RESULTS: We introduce two models for expressing taxonomic information in the form of species checklists. First, we show how species checklists are presented in a relational database system using LSIDs. Then, in order to gain a more detailed representation of taxonomic information, we introduce meta-ontology TaxMeOn to model the same content as Semantic Web ontologies where taxa are identified using HTTP URIs. We also explore how changes in scientific names can be managed over time.

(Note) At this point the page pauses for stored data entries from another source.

-- ==== Sys2Proof/Machine/Ops.lean ====
section
/-! DEFINITION. The shared operations: oracle answers, the transport primitives (20_memory.md R32 to R37, R44), the
registers that may hold no value, responding, raising an error (60_exceptions.md R126, R127), the lifecycle table (R139),
delivering a response (R134) and reset (70_reset_and_hazards.md R141). -/

namespace Sys2Proof.Machine

/-! ### The oracle (20_memory.md R45; log 2) -/

/-- The answer the k-th transport call from now will get: the queued one, or a free one past the queue. -/
def Oracle.peek (o : Oracle) (k : Nat) : Answer :=
  match o.script[k]? with
  | some a => a
  | none => Config.freeAnswer (o.drawn + (k - o.script.length))

/-- The oracle after n more transport calls. -/
def Oracle.skip (o : Oracle) (n : Nat) : Oracle :=
  ⟨o.script.drop n, o.drawn + (n - o.script.length)⟩

/-- `BusOpen`'s result: a handle, or Error (20_memory.md R33). -/
def answerHandle (a : Answer) : Option Handle := if a.ok then some a.handle else none

/-- `MemRead`'s result: a byte, or Error (20_memory.md R35). -/
def answerByte (a : Answer) : Option Byte := if a.ok then some a.byte else none

/-! ### Registers that may hold "no value" (log 4) -/

/-- `x[busNumber]` -/
def State.readBusNumber (s : State) : BusNumber := s.busNumber.getD (Config.noByte s.oracle.drawn)
/-- `x[devAddress]` -/
def State.readDevAddress (s : State) : DevAddress := s.devAddress.getD (Config.noAddress s.oracle.drawn)
/-- `x[frequencyHz]` -/
def State.readFrequencyHz (s : State) : Rat := s.frequencyHz.getD (Config.noRat s.oracle.drawn)
/-- `x[pulseWidthUs]` -/
def State.readPulseWidthUs (s : State) : Rat := s.pulseWidthUs.getD (Config.noRat s.oracle.drawn)
/-- `m` -/
def State.readM (s : State) : Byte := s.m.getD (Config.noByte s.oracle.drawn)
/-- `prescale` -/
def State.readPrescale (s : State) : Int := s.prescale.getD (Config.noInt s.oracle.drawn)
/-- `on` -/
def State.readOn (s : State) : StepNum := s.onStep.getD (Config.noStepNum s.oracle.drawn)
/-- `off` -/
def State.readOff (s : State) : StepNum := s.offStep.getD (Config.noStepNum s.oracle.drawn)
/-- `a` of 43_duty_cycle.md R102 -/
def State.readTarget (s : State) : RegAddr := s.target.getD (Config.noByte s.oracle.drawn)

/-! ### The transport port -/

/-- One event is emitted (20_memory.md R46). -/
def State.emit (s : State) (e : Event) : State := { s with trace := s.trace ++ [e] }

/-- One answer of the oracle is used. -/
def State.draw (s : State) : State := { s with oracle := s.oracle.skip 1 }

/-- The answer the next transport call gets. -/
def State.answer (s : State) : Answer := s.oracle.peek 0

/-- `BusOpen(bus, address)` (20_memory.md R33). -/
def busOpen (s : State) (bus : BusNumber) (address : DevAddress) : Option Handle × State :=
  (answerHandle s.answer, s.draw.emit (.busOpen bus address (answerHandle s.answer)))

/-- `MemRead(a, 1)` (20_memory.md R35). -/
def memRead (s : State) (a : RegAddr) : Option Byte × State :=
  (answerByte s.answer, s.draw.emit (.read s.busHandle a (answerByte s.answer)))

/-- `MemWrite(a, 1, v)` (20_memory.md R36). -/
def memWrite (s : State) (a : RegAddr) (v : Byte) : Bool × State :=
  (s.answer.ok, s.draw.emit (.write s.busHandle a v s.answer.ok))

/-- `MemWrite(a, 4, [b0, b1, b2, b3])` (20_memory.md R37). -/
def memWriteBlock (s : State) (a : RegAddr) (b : Block) : Bool × State :=
  (s.answer.ok, s.draw.emit (.block s.busHandle a b s.answer.ok))

/-- `BusClose()` and `x[busHandle] <- none` (20_memory.md R34): no result, it cannot fail, no answer is drawn. -/
def busClose (s : State) : State := { s.emit (.busClose s.busHandle) with busHandle := none }

/-! ### Ending a command -/

/-- SETFREQ's transients hold nothing any more (10_state.md R21, R22; log 7). -/
def State.clearFreq (s : State) : State := { s with m := none, prescale := none }

/-- SETDUTY's transients hold nothing any more (10_state.md R23; log 7). -/
def State.clearDuty (s : State) : State :=
  { s with percent := none, steps := none, onStep := none, offStep := none, target := none }

/-- The sequencer goes to a step (10_state.md R20). -/
def goTo (p : Phase) (s : State) : State := { s with phase := p }

/-- `respond r` by a command that never left IDLE: only the response port changes (60_exceptions.md R139). -/
def respond (s : State) (r : Response) : State := { s with rsp := some r }

/-- The command in progress ends: `phase <- IDLE`, the transients hold no value, the response is presented (60_exceptions.md
R126 (3), (4); 10_state.md R13). -/
def finish (s : State) (r : Response) : State :=
  { s.clearFreq.clearDuty with deferred := none, settleTimer := none, phase := .IDLE, rsp := some r }

/-- The step belongs to INIT (10_state.md R20), nested steps included. -/
def Phase.inInit : Phase → Bool
  | .I1 | .I2 | .I3 | .I4 | .I5read | .I5write | .I6 | .I7 _ | .I8 => true
  | .IDLE | .F _ | .D1 | .X1 | .X2 => false

/-- `raise e` at the step `phase` (60_exceptions.md R126, R127): the one operation by which a transport error ends a command.
INIT leaves `life = FAILED` (41_initialization.md R78); CLOSE goes on to step X2 and reports the error there (45_shutdown.md
R116); any other command leaves the state as it is (R87, R103). -/
def raise (s : State) (e : Response) : State :=
  if s.phase.inInit then finish { s with life := .FAILED } e
  else if s.phase = .X1 then goTo .X2 { s.clearDuty with deferred := some e }
  else finish s e

/-! ### One sequencer step of each shape -/

/-- A step that writes one byte: on success the sequencer goes on by `after`. -/
def writeStep (s : State) (a : RegAddr) (v : Byte) (after : State → State) : State :=
  let r := memWrite s a v
  if r.1 then after r.2 else raise r.2 (.registerIOError a .write)

/-- A step that reads `REG_MODE1` into `m` (20_memory.md R35, 10_state.md R21). -/
def readModeStep (s : State) (next : Phase) : State :=
  let r := memRead s s.cfg.regMode1
  match r.1 with
  | some b => goTo next { r.2 with m := some b }
  | none => raise r.2 (.registerIOError s.cfg.regMode1 .read)

/-- A settle delay (20_memory.md R44, 60_exceptions.md R135; log 9): the first step starts the timer and emits the event, the
second is the end of the wait. -/
def delayStep (s : State) (after : State → State) : State :=
  match s.settleTimer with
  | none => { s.emit (.delay Config.settleUs) with settleTimer := some Config.settleUs }
  | some _ => after { s with settleTimer := none }

/-! ### The command port -/

/-- The response a command gets from the lifecycle check, none for `run` (60_exceptions.md R139). -/
def lifecycle (l : Life) (c : Cmd) : Option Response :=
  match l, c with
  | .UNOPENED, .INIT => none
  | .UNOPENED, .SETFREQ => some .illegalCommandError
  | .UNOPENED, .GETFREQ => some .illegalCommandError
  | .UNOPENED, .SETDUTY => some .illegalCommandError
  | .UNOPENED, .SETPW => some .illegalCommandError
  | .UNOPENED, .CLOSE => some .illegalCommandError
  | .READY, .INIT => some .illegalCommandError
  | .READY, .SETFREQ => none
  | .READY, .GETFREQ => none
  | .READY, .SETDUTY => none
  | .READY, .SETPW => none
  | .READY, .CLOSE => none
  | .CLOSED, .INIT => some .driverClosedError
  | .CLOSED, .SETFREQ => some .driverClosedError
  | .CLOSED, .GETFREQ => some .driverClosedError
  | .CLOSED, .SETDUTY => some .driverClosedError
  | .CLOSED, .SETPW => some .driverClosedError
  | .CLOSED, .CLOSE => some .ok
  | .FAILED, .INIT => some .illegalCommandError
  | .FAILED, .SETFREQ => some .illegalCommandError
  | .FAILED, .GETFREQ => some .illegalCommandError
  | .FAILED, .SETDUTY => some .illegalCommandError
  | .FAILED, .SETPW => some .illegalCommandError
  | .FAILED, .CLOSE => some .illegalCommandError

/-- The command port accepts a command: `phase = IDLE` and the previous response delivered (60_exceptions.md R134). -/
def State.accepts (s : State) : Bool := decide (s.phase = .IDLE) && s.rsp.isNone

/-- The host takes the response (60_exceptions.md R134; log 8). -/
def deliver (s : State) (r : Response) : State := { s with rsp := none, responses := s.responses ++ [r] }

/-- The reset input (70_reset_and_hazards.md R141): every item of R142 at its reset value, no event, no response. What lies
outside the block stays: the parameters, the inputs to come, the trace and the delivered responses (log 5). -/
def applyReset (s : State) : State :=
  { State.reset with
    cfg := s.cfg, hostIn := s.hostIn, oracle := s.oracle, trace := s.trace, responses := s.responses }

end Sys2Proof.Machine
end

CONCLUSIONS: The use of HTTP URIs is preferable for presenting the taxonomic information of species checklists. An HTTP URI identifies a taxon and operates as a web address from which additional information about the taxon can be located, unlike LSID. This enables the integration of biological data from different sources on the web using Linked Data principles and prevents the formation of information silos. The Linked Data approach allows a user to assemble information and evaluate the complexity of taxonomical data based on conflicting views of taxonomic classifications. Using HTTP URIs and Semantic Web technologies also facilitate the representation of the semantics of biological data, and in this way, the creation of more \"intelligent\" biological applications and services.
摘要:
背景:植物和动物的科学名称在生命科学中起着重要作用,因为信息被索引,集成,用学名搜索.名称的主要问题是它们的模棱两可,因为多个名称可能指向相同的分类单元,多个分类单元可能共享相同的名称。此外,科学名称随着时间的推移而改变,这让他们对各种解释持开放态度。将机器可理解的语义应用于这些名称可以有效处理信息系统中的生物内容。第一步是在引用tasa时使用唯一的持久标识符而不是名称字符串。最常用的标识符是生命科学标识符(LSID),传统上用于关系数据库中,以及最近的HTTPURI,通过链接数据应用程序在语义Web上应用。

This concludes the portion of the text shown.